My apologies if it is a repeated question but I did some research over similar posts and none of them could provide me the correct approach, that's why I am asking you in a separate post.

Thank you in advance.

Answer Source

Here's regex way of doing what you're wanting. I'm sure there are probably some "edge" cases that I'm not thinking of, but sometimes you can't tell when you use regex. Also, a DOM parser is probably the best way to do this.

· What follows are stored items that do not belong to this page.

-- ==== Sys2Proof/Proofs/BoardsKept.lean ====
section
/-! PROOFS. Every step keeps the rules of the board lines (R94, R97, R98, R106, R109, R110, R113): module by module, line
by line, move by move. -/

namespace Sys2Proof.Machine

/-! ### A module -/

theorem FieldSet.union_inter (x y z : FieldSet) : (x.union y).inter z = (x.inter z).union (y.inter z) := by
  simp only [union, inter, Bool.and_or_distrib_right]

theorem FieldSet.inter_inter_self (x z : FieldSet) : (x.inter z).inter z = x.inter z := by
  simp only [inter, Bool.and_assoc, Bool.and_self]

/-- Shown fields joined to a dirty set of shown fields. -/
theorem FieldSet.union_shown {x y z : FieldSet} (h : x.inter z = x) :
    (x.union (y.inter z)).inter z = x.union (y.inter z) := by
  rw [FieldSet.union_inter, FieldSet.inter_inter_self, h]

section
variable {m : BoardModule} (h : m.Ok)
include h

theorem BoardModule.Ok.set (k : Option Nat) (t : Option Nat) : ({ m with mark := k, backOff := t } : BoardModule).Ok := h

theorem BoardModule.Ok.clearDirty : ({ m with dirty := .empty } : BoardModule).Ok := by
  obtain ⟨-, hdark, hblank, ht, hs, hp⟩ := h
  exact ⟨rfl, fun e => ⟨rfl, (hdark e).2⟩, hblank, ht, hs, hp⟩

theorem BoardModule.Ok.clearBlanking : ({ m with blanking := false } : BoardModule).Ok := by
  obtain ⟨hd, hdark, -, ht, hs, hp⟩ := h
  exact ⟨hd, fun e => ⟨(hdark e).1, rfl⟩, (nomatch ·), ht, hs, hp⟩

/-- Shown fields marked at a module that is not DARK (R99). -/
theorem BoardModule.Ok.mark (hn : m.state ≠ .dark) (fs : FieldSet) :
    ({ m with dirty := m.dirty.union (fs.inter m.shown) } : BoardModule).Ok := by
  obtain ⟨hd, -, hblank, ht, hs, hp⟩ := h
  exact ⟨FieldSet.union_shown hd, fun e => absurd e hn, hblank, ht, hs, hp⟩

theorem BoardModule.Ok.answered : m.answered.Ok := by
  obtain ⟨hd, -, hblank, -, -, hp⟩ := h
  refine ⟨hd, (nomatch ·), fun e => ?_, Nat.zero_le _, ⟨(nomatch ·), fun e => absurd e (by decide : (0 : Nat) ≠ 3)⟩, hp⟩
  simp only [BoardModule.answered, Bool.or_eq_true, Bool.and_eq_true] at e
  rcases e with e | e
  · exact hblank e
  · exact Option.isNone_iff_eq_none.1 e.2

theorem BoardModule.Ok.restored (hn : m.state ≠ .dark) (body : TransferBody) : (m.restored body).Ok := by
  have hsent {p : Mapping} (hp : m.mapping = some p) (n : Nat) (fs : FieldSet) :
      (if p.issue = n then { m with dirty := m.dirty.union (fs.inter p.mask) } else m).Ok := by
    split
    · have hm := h.mark hn fs
      rwa [show m.shown = p.mask by rw [shown, hp]] at hm
    · exact h
  unfold BoardModule.restored
  split
  · exact hsent ‹_› _ _
  · exact hsent ‹_› _ _
  · rename_i hp
    obtain ⟨hd, -, -, ht, hs, hall⟩ := h
    exact ⟨hd, fun e => absurd e hn, fun _ => hp, ht, hs, hall⟩
  · exact h

theorem BoardModule.Ok.missed (body : TransferBody) : (m.missed body).Ok := by
  rw [BoardModule.missed]
  split
  · exact h
  · rename_i hn
    split
    · rename_i hlt
      have hmore : ({ m with timeouts := m.timeouts + 1 } : BoardModule).Ok := by
        obtain ⟨hd, hdark, hblank, -, -, hp⟩ := h
        exact ⟨hd, hdark, hblank, Nat.le_of_lt hlt, ⟨fun e => absurd e hn, fun e => absurd e (Nat.ne_of_lt hlt)⟩, hp⟩
      exact hmore.restored hn body
    · obtain ⟨-, -, -, -, -, hp⟩ := h
      exact ⟨rfl, fun _ => ⟨rfl, rfl⟩, (nomatch ·), le_rfl, ⟨fun _ => rfl, fun _ => rfl⟩, hp⟩

theorem BoardModule.Ok.remap {p : Option Mapping} (hp : p.all (fun q => decide q.Ok) = true) : (m.remap p).Ok := by
  obtain ⟨-, -, -, ht, hs, -⟩ := h
  rw [BoardModule.remap]
  split
  · exact ⟨rfl, fun _ => ⟨rfl, rfl⟩, (nomatch ·), ht, hs, hp⟩
  · rename_i hn
    exact ⟨FieldSet.inter_self _, fun e => absurd e hn, fun e => Option.isNone_iff_eq_none.1 e, ht, hs, hp⟩

theorem BoardModule.Ok.restart : m.restart.Ok := by
  obtain ⟨-, -, -, -, -, hp⟩ := h
  refine ⟨FieldSet.inter_self _, (nomatch ·), fun e => ?_, Nat.zero_le _,
    ⟨(nomatch ·), fun e => absurd e (by decide : (0 : Nat) ≠ 3)⟩, hp⟩
  simp only [BoardModule.restart, Bool.and_eq_true] at e
  exact Option.isNone_iff_eq_none.1 e.1

end

theorem BoardModule.powerOn_ok : BoardModule.powerOn.Ok := by decide

/-! ### A line -/

/-- The rules of a line but for what it would choose, which a choice restores. -/
structure BoardLine.Kept (b : BoardLine) : Prop where
  modules : ∀ i : ModuleNo, (b.modules[i]).Ok
  marks : b.MarksBut []

/-- The rules of a line: `State.BoardInv` at one line. -/
abbrev BoardLine.Rules (b : BoardLine) : Prop := (∀ i : ModuleNo, (b.modules[i]).Ok) ∧ b.MarksOk ∧ b.IdleOk

theorem BoardLine.rules_iff (b : BoardLine) : b.Rules ↔ b.Kept ∧ b.IdleOk :=
  ⟨fun ⟨hm, hk, hi⟩ => ⟨⟨hm, b.marksOk_iff.1 hk⟩, hi⟩, fun ⟨h, hi⟩ => ⟨h.modules, b.marksOk_iff.2 h.marks, hi⟩⟩

theorem BoardLine.idleOk_iff (b : BoardLine) : b.IdleOk ↔ (b.inFlight = none → b.broadcast = none
    ∧ (∀ j : ModuleNo, (b.modules[j]).eligible = false) ∧ ∀ j : ModuleNo, (b.modules[j]).swept = false) := by
  rw [← BoardLine.bestWaiting_eq_none, ← BoardLine.sweepNext_eq_none]

section
variable {b : BoardLine} (h : b.Kept)
include h

/-- The rules read the modules and the register alone. -/
theorem BoardLine.Kept.congr {c : BoardLine} (hm : c.modules = b.modules) (hr : c.markReg = b.markReg) : c.Kept := by
  have hmark (j : ModuleNo) : c.mark j = b.mark j := by rw [BoardLine.mark, hm]
  refine ⟨fun i => by rw [hm]; exact h.modules i, ⟨hr ▸ h.marks.register, fun j hj => ?_, fun j n hn => ?_, fun i j n hi hj => ?_⟩⟩
  · rw [hmark, hm]
    exact h.marks.waiting j hj
  · rw [hr]
    exact h.marks.below j n ((hmark j).symm.trans hn)
  · exact h.marks.injective i j n ((hmark i).symm.trans hi) ((hmark j).symm.trans hj)

/-- A module changed, its rules and its mark kept (R98). -/
theorem BoardLine.Kept.change {i : ModuleNo} {f : BoardModule → BoardModule} (hf : (f b.modules[i]).Ok)
    (hmark : (f b.modules[i]).mark = (b.modules[i]).mark) : (b.change i f).Kept := by
  refine ⟨fun j => ?_, BoardLine.MarksBut.settleMark ?_⟩
  · obtain ⟨k, hk⟩ := b.change_module i f j
    rw [hk]
    split
    · exact hf.set k _
    · exact (h.modules j).set k _
  · have hkept (j : ModuleNo) : BoardLine.mark { b with modules := vupd b.modules i f } j = b.mark j := by
      rw [BoardLine.mark, vupd_get]
      split
      · rename_i e
        subst e
        exact hmark
      · rfl
    refine ⟨h.marks.register, fun j hj => ?_, fun j n hn => h.marks.below j n ((hkept j).symm.trans hn),
      fun j l n hj hl => h.marks.injective j l n ((hkept j).symm.trans hj) ((hkept l).symm.trans hl)⟩
    rw [hkept, h.marks.waiting j List.not_mem_nil, vupd_ne _ _ (List.ne_of_not_mem_cons hj)]

theorem BoardLine.Kept.markFields (i : ModuleNo) (fs : FieldSet) : (b.markFields i fs).Kept := by
  rw [BoardLine.markFields]
  split
  · exact h
  · rename_i hn
    exact h.change ((h.modules i).mark (fun e => hn (.inl e)) fs) rfl

/-- A transfer put in flight, or its end, with whatever the rules do not read. -/
theorem BoardLine.Kept.set (t : Option Transfer) (f : Option FeedState) (i : ModuleNo) (x y : Nat) :
    ({ b with inFlight := t, broadcast := f, sweep := i, holds := x, timeouts := y } : BoardLine).Kept :=
  h.congr rfl rfl

theorem BoardLine.Kept.startFields (records : Records) (lamps : RowLamps) (i : ModuleNo) (body : TransferBody)
    (issue : Nat) (fs : FieldSet) : (b.startFields records lamps i body issue fs).Kept := by
  have hsent : ({ b with
      inFlight := some ⟨body, transferChars i.val (rowBlocks records lamps issue fs), none⟩ } : BoardLine).Kept :=
    h.congr rfl rfl
  exact hsent.change (f := fun m => { m with dirty := .empty }) (h.modules i).clearDirty rfl

theorem BoardLine.Kept.startBlanking (i : ModuleNo) : (b.startBlanking i).Kept := by
  have hsent : ({ b with inFlight := some ⟨.blanking i, transferChars i.val [0x0E], none⟩ } : BoardLine).Kept :=
    h.congr rfl rfl
  exact hsent.change (f := fun m => { m with blanking := false }) (h.modules i).clearBlanking rfl

/-- A choice keeps the rules, and restores that an idle line has nothing to choose (R110). -/
theorem BoardLine.Kept.choose (records : Records) (lampsOf : ModuleNo → RowLamps) :
    (b.choose records lampsOf).Rules := by
  have busy {c : BoardLine} (hc : c.Kept) (ht : c.inFlight.isSome = true) : c.Rules :=
    c.rules_iff.2 ⟨hc, fun e => by rw [e] at ht; cases ht⟩
  rcases hf : b.inFlight with _ | t
  · rcases b.choose_cases records lampsOf hf with ⟨f, -, e⟩ | ⟨-, i, -, e⟩ | ⟨-, -, i, hi, e⟩ | ⟨hb, hw, hs, e⟩ <;>
      rw [e]
    · exact busy (h.congr rfl rfl) rfl
    · rcases hp : (b.modules[i]).mapping with _ | p
      · rw [BoardLine.serve_blanking records lampsOf (.inl hp)]
        exact busy (h.startBlanking i) (by simp [BoardLine.startBlanking])
      · by_cases hd : (b.modules[i]).dirty = .empty
        · rw [BoardLine.serve_blanking records lampsOf (.inr hd)]
          exact busy (h.startBlanking i) (by simp [BoardLine.startBlanking])
        · rw [BoardLine.serve_fields records lampsOf hp hd]
          exact busy (h.startFields _ _ i _ _ _) (by simp [BoardLine.startFields])
    · obtain ⟨p, hp⟩ := Option.isSome_iff_exists.1 ((BoardModule.swept_iff _).1 (BoardLine.sweepNext_swept hi)).1
      rw [BoardLine.refresh_mapped records lampsOf hp]
      have hswept : ({ b with sweep := i } : BoardLine).Kept := h.congr rfl rfl
      exact busy (hswept.startFields _ _ i _ _ _) (by simp [BoardLine.startFields])
    · exact b.rules_iff.2 ⟨h, fun _ => ⟨hb, hw, hs⟩⟩
  · rw [BoardLine.choose_busy records lampsOf (by rw [hf]; rfl)]
    exact busy h (by rw [hf]; rfl)

theorem BoardLine.Kept.restart (f : FeedState) : (b.restart f).Kept := by
  have hmodule (j : ModuleNo) : (b.modules.map BoardModule.restart)[j] = (b.modules[j]).restart := Vector.getElem_map _ _
  let c : BoardLine := ⟨b.modules.map BoardModule.restart, 0, 31, none, some f, 0, 0⟩
  have hnone (j : ModuleNo) : c.mark j = none := by
    rw [BoardLine.mark, hmodule]
    rfl
  have hc : c.MarksBut (List.finRange 32 ++ []) := by
    refine ⟨Nat.zero_le _, fun j hj => absurd (List.mem_append_left _ (List.mem_finRange j)) hj, fun j n hn => ?_,
      fun i j n hi hj => ?_⟩
    · rw [hnone] at hn
      cases hn
    · rw [hnone] at hi
      cases hi
  refine ⟨fun j => ?_, BoardLine.MarksBut.settleMarks _ hc⟩
  have settle (is : List ModuleNo) (d : BoardLine) (hd : (d.modules[j]).Ok) :
      ((is.foldl BoardLine.settleMark d).modules[j]).Ok := by
    induction is generalizing d with
    | nil => exact hd
    | cons i is ih =>
      refine ih _ ?_
      obtain ⟨k, hk⟩ := (d.settleMark_frame i).2 j
      rw [hk]
      exact hd.set k _
  refine settle _ c ?_
  rw [hmodule]
  exact (h.modules j).restart

end
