-- ==== Sys2Proof/Proofs/TerminalsKept.lean ====
section
/-! PROOFS. Every step keeps the terminals, their lines and the alert slots (R129, R131, R132, R135, R143, R155). -/

namespace Sys2Proof.Machine

/-! ### What is kept, place by place -/

/-- Every terminal and every slot as its rules say. -/
structure State.TermsOk (s : State) : Prop where
  terminal : ∀ t : TermNo, (s.terminals[t]).Ok
  slot : ∀ (t : TermNo) (k : SlotNo) (a : AlertSetting), (s.alerts[t])[k] = some a → a.Ok

/-- Which terminals are enabled. -/
def State.on (s : State) (t : TermNo) : Bool := (s.terminals[t]).enabled

/-- A line idle only while none of its terminals is enabled, and cut where its terminal is not (R131, R132). -/
structure TermLine.Kept (x : TermLine) (on : TermNo → Bool) (l : LineNo) : Prop where
  idle : x.inFlight = none → ∀ d, on (termOf l d) = false
  cut : ∀ y, x.inFlight = some y → (on (termOf l y.drop) || y.cut) = true

/-- Every terminal line as its rules say. -/
def State.LinesOk (s : State) : Prop := ∀ l : LineNo, (s.termLines[l]).Kept s.on l

theorem State.nextDrop_eq_none (s : State) (l : LineNo) :
    s.nextDrop l = none ↔ ∀ d, s.on (termOf l d) = false := by
  constructor
  · intro h d
    by_contra he
    have := State.nextDrop_isSome (s := s) (l := l) (e := d) (by simpa [on, Terminal.enabled] using he)
    rw [h] at this
    cases this
  · intro h
    rw [← Option.not_isSome_iff_eq_none]
    intro hs
    obtain ⟨d, hd⟩ := Option.isSome_iff_exists.1 hs
    exact State.nextDrop_enabled hd (by simpa [on, Terminal.enabled] using h d)

theorem State.terms_iff (s : State) : s.TermInv ∧ s.AlertInv ↔ s.TermsOk ∧ s.LinesOk := by
  constructor
  · rintro ⟨⟨hterm, hidle, hcut⟩, halert⟩
    refine ⟨⟨hterm, fun t k a ha => ?_⟩, fun l => ⟨fun h => (s.nextDrop_eq_none l).1 (hidle l h), fun y hy => ?_⟩⟩
    · have := halert t k
      rw [ha] at this
      exact of_decide_eq_true this
    · have := hcut l
      rw [State.CutOk, hy] at this
      exact this
  · rintro ⟨⟨hterm, hslot⟩, hline⟩
    refine ⟨⟨hterm, fun l h => (s.nextDrop_eq_none l).2 ((hline l).idle h), fun l => ?_⟩, fun t k => ?_⟩
    · rw [State.CutOk]
      rcases hx : (s.termLines[l]).inFlight with _ | y
      · rfl
      · exact (hline l).cut y hx
    · rcases ha : (s.alerts[t])[k] with _ | a
      · rfl
      · exact decide_eq_true (hslot t k a ha)

theorem State.on_iff (s : State) (t : TermNo) : s.on t = true ↔ (s.terminals[t]).state ≠ .disabled := by
  simp [on, Terminal.enabled]

/-! ### One terminal -/

section
variable {x : Terminal}

/-- What an enabled terminal has to keep. -/
structure Terminal.Fit (x : Terminal) : Prop where
  state : x.state ≠ .disabled
  timeouts : x.timeouts ≤ 3
  offline : x.state = .offline ↔ x.timeouts = 3
  queue : x.queue.length ≤ 8
  watch : x.watch.length ≤ 24
  cursor : x.cursor < 24

theorem Terminal.Fit.ok (h : x.Fit) : x.Ok :=
  ⟨fun e => absurd e h.state, h.timeouts, h.offline, h.queue, h.watch, h.cursor⟩

theorem Terminal.Ok.fit (h : x.Ok) (he : x.state ≠ .disabled) : x.Fit := by
  obtain ⟨-, ht, ho, hq, hw, hc⟩ := h
  exact ⟨he, ht, ho, hq, hw, hc⟩

/-- The lists, the cursor and what is owed may change within their places. -/
theorem Terminal.Fit.lists (h : x.Fit) {ws : List WatchEntry} {c : Nat} {q : List OutMessage} (b f : Bool)
    (hw : ws.length ≤ 24) (hc : c < 24) (hq : q.length ≤ 8) :
    ({ x with watch := ws, lengthOwed := b, cursor := c, queue := q, feedOwed := f } : Terminal).Fit :=
  ⟨h.state, h.timeouts, h.offline, hq, hw, hc⟩

theorem Terminal.Fit.queued (h : x.Fit) {q : List OutMessage} (f : Bool) (hq : q.length ≤ 8) :
    ({ x with queue := q, feedOwed := f } : Terminal).Fit := h.lists x.lengthOwed f h.watch h.cursor hq

theorem Terminal.Fit.listed (h : x.Fit) {ws : List WatchEntry} (b : Bool) (hw : ws.length ≤ 24) :
    ({ x with watch := ws, lengthOwed := b } : Terminal).Fit := h.lists b x.feedOwed hw h.cursor h.queue

theorem Terminal.Fit.push (h : x.Fit) (m : OutMessage) (hq : x.queue.length < 8) : (x.push m).Fit :=
  h.queued x.feedOwed (by rw [List.length_append, List.length_singleton]; omega)

theorem Terminal.Fit.offerFeed (h : x.Fit) (f : FeedState) (carried : Bool) : (x.offerFeed f carried).Fit := by
  rcases x.offerFeed_cases f carried with ⟨q, hq, e⟩ | ⟨-, hl, e⟩ | ⟨-, -, e⟩ <;> rw [e]
  · exact h.queued x.feedOwed (by rw [replaceFeed_length hq]; exact h.queue)
  · exact h.push _ hl
  · exact h.queued true h.queue

/-- A terminal with a state that an answer, a miss or an ENABLE gives it. -/
theorem Terminal.Fit.standing (h : x.Fit) {st : TerminalState} {n : Nat} (hs : st ≠ .disabled) (hn : n ≤ 3)
    (ho : st = .offline ↔ n = 3) : ({ x with state := st, timeouts := n } : Terminal).Fit :=
  ⟨hs, hn, ho, h.queue, h.watch, h.cursor⟩

theorem Terminal.Fit.restored (h : x.Fit) (c : Carried) : (x.restored c).Fit := by
  cases c with
  | queued => exact h
  | entry n fs owed => exact h.listed _ (by rw [addPending, List.length_map]; exact h.watch)
  | length => exact h.listed _ h.watch

theorem mem_of_find?_range {n i : Nat} {p q : Nat → Bool} (h : ((List.range n).filter p).find? q = some i) :
    i < n := by
  have := List.mem_of_find?_eq_some h
  rw [List.mem_filter, List.mem_range] at this
  exact this.1

theorem Terminal.nextEntry_lt {i : Nat} (h : x.nextEntry = some i) : i < x.watch.length := by
  unfold nextEntry at h
  dsimp only at h
  split at h
  · obtain rfl := Option.some.inj h
    exact mem_of_find?_range ‹_›
  · exact mem_of_find?_range h

theorem Terminal.Fit.select (h : x.Fit) {rs : Records} {d : DropNo} {sel : Select} {y : Terminal}
    (hs : x.select rs d = some (sel, y)) : y.Fit := by
  rw [Terminal.select] at hs
  split at hs
  · cases hs
    exact h
  · split at hs
    · rename_i i hi
      split at hs
      · cases hs
        refine h.lists _ _ ?_ (lt_of_lt_of_le (Terminal.nextEntry_lt hi) h.watch) h.queue
        rw [clearPending, List.length_modify]
        exact h.watch
      · cases hs
    · split at hs
      · cases hs
        exact h.listed _ h.watch
      · cases hs

theorem length_markFrom (k : Nat) (ws : List WatchEntry) : (markFrom k ws).length = ws.length := by
  have := congrArg List.length (markFrom_issues k ws)
  rwa [List.length_map, List.length_map] at this

theorem pendingOf_empty {ws : List WatchEntry} (h : ∀ e ∈ ws, e.pending = .empty) (n : Nat) :
    pendingOf ws n = .empty := by
  induction ws with
  | nil => rfl
  | cons e es ih =>
    rw [pendingOf]
    split
    · exact h e List.mem_cons_self
    · exact ih fun e he => h e (List.mem_cons_of_mem _ he)

theorem Terminal.Ok.rewatch (h : x.Ok) {new : List Nat} (hn : new.length ≤ 24) : (x.rewatch new).Ok := by
  obtain ⟨hdis, ht, ho, hq, hw, hc⟩ := h
  rw [Terminal.rewatch]
  have hlen : (newEntries x.watch new).length = new.length := List.length_map _
  split
  · rename_i hs
    obtain ⟨he, hl, hf, h0, hp⟩ := hdis hs
    refine ⟨fun _ => ⟨he, hl, hf, h0, fun e hmem => ?_⟩, ht, ho, hq, hlen.trans_le hn, hc⟩
    obtain ⟨n, -, rfl⟩ := List.mem_map.1 hmem
    exact pendingOf_empty hp n
  · rename_i hs
    exact (Terminal.Fit.listed (x := x) ⟨hs, ht, ho, hq, hw, hc⟩ _
      (by rw [length_markFrom]; exact hlen.trans_le hn)).ok

theorem Terminal.Ok.noticed (h : x.Ok) (n : ChangeNotice) : (x.noticed n).Ok := by
  rw [Terminal.noticed]
  split
  · exact h
  · rename_i hs
    have hfit := h.fit hs
    exact (hfit.listed x.lengthOwed (by rw [addPending, List.length_map]; exact hfit.watch)).ok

public static void main(String[] args) throws Exception {
    String[] patterns = new String[] {
        // This will remove empty elements that look like <ElementName/>
        "\\s*<\\w+/>", 
        // This will remove empty elements that look like <ElementName></ElementName>
        "\\s*<\\w+></\\w+>", 
        // This will remove empty elements that look like 
        // <ElementName>
        // </ElementName>
        "\\s*<\\w+>\n*\\s*</\\w+>"
    };

    String xml = "    <form1>\n" +
                    "        <GenInfo>\n" +
                    "            <Section1>\n" +
                    "                <EmployeeDet>\n" +
                    "                    <Title>999990000</Title>\n" +
                    "                    <Firstname>MIKE</Firstname>\n" +
                    "                    <Surname>SPENCER</Surname>\n" +
                    "                    <CoName/>\n" +
                    "                    <EmpAdd>\n" +
                    "                        <Address><Add1/><Add2/><Town/><County/><Pcode/></Address>\n" +
                    "                    </EmpAdd>\n" +
                    "                    <PosHeld>DEVELOPER</PosHeld>\n" +
                    "                    <Email/>\n" +
                    "                    <ConNo/>\n" +
                    "                    <Nationality/>\n" +
                    "                    <PPSNo/>\n" +
                    "                    <EmpNo/>\n" +
                    "                </EmployeeDet>\n" +
                    "            </Section1>\n" +
                    "        </GenInfo>\n" +
                    "    </form1>";

    for (String pattern : patterns) {
        Matcher matcher = Pattern.compile(pattern).matcher(xml);
        xml = matcher.replaceAll("");
    }

    System.out.println(xml);
}

Results:

    <form1>
        <GenInfo>
            <Section1>
                <EmployeeDet>
                    <Title>999990000</Title>
                    <Firstname>MIKE</Firstname>
                    <Surname>SPENCER</Surname>
                    <PosHeld>DEVELOPER</PosHeld>
                </EmployeeDet>
            </Section1>
        </GenInfo>
    </form1>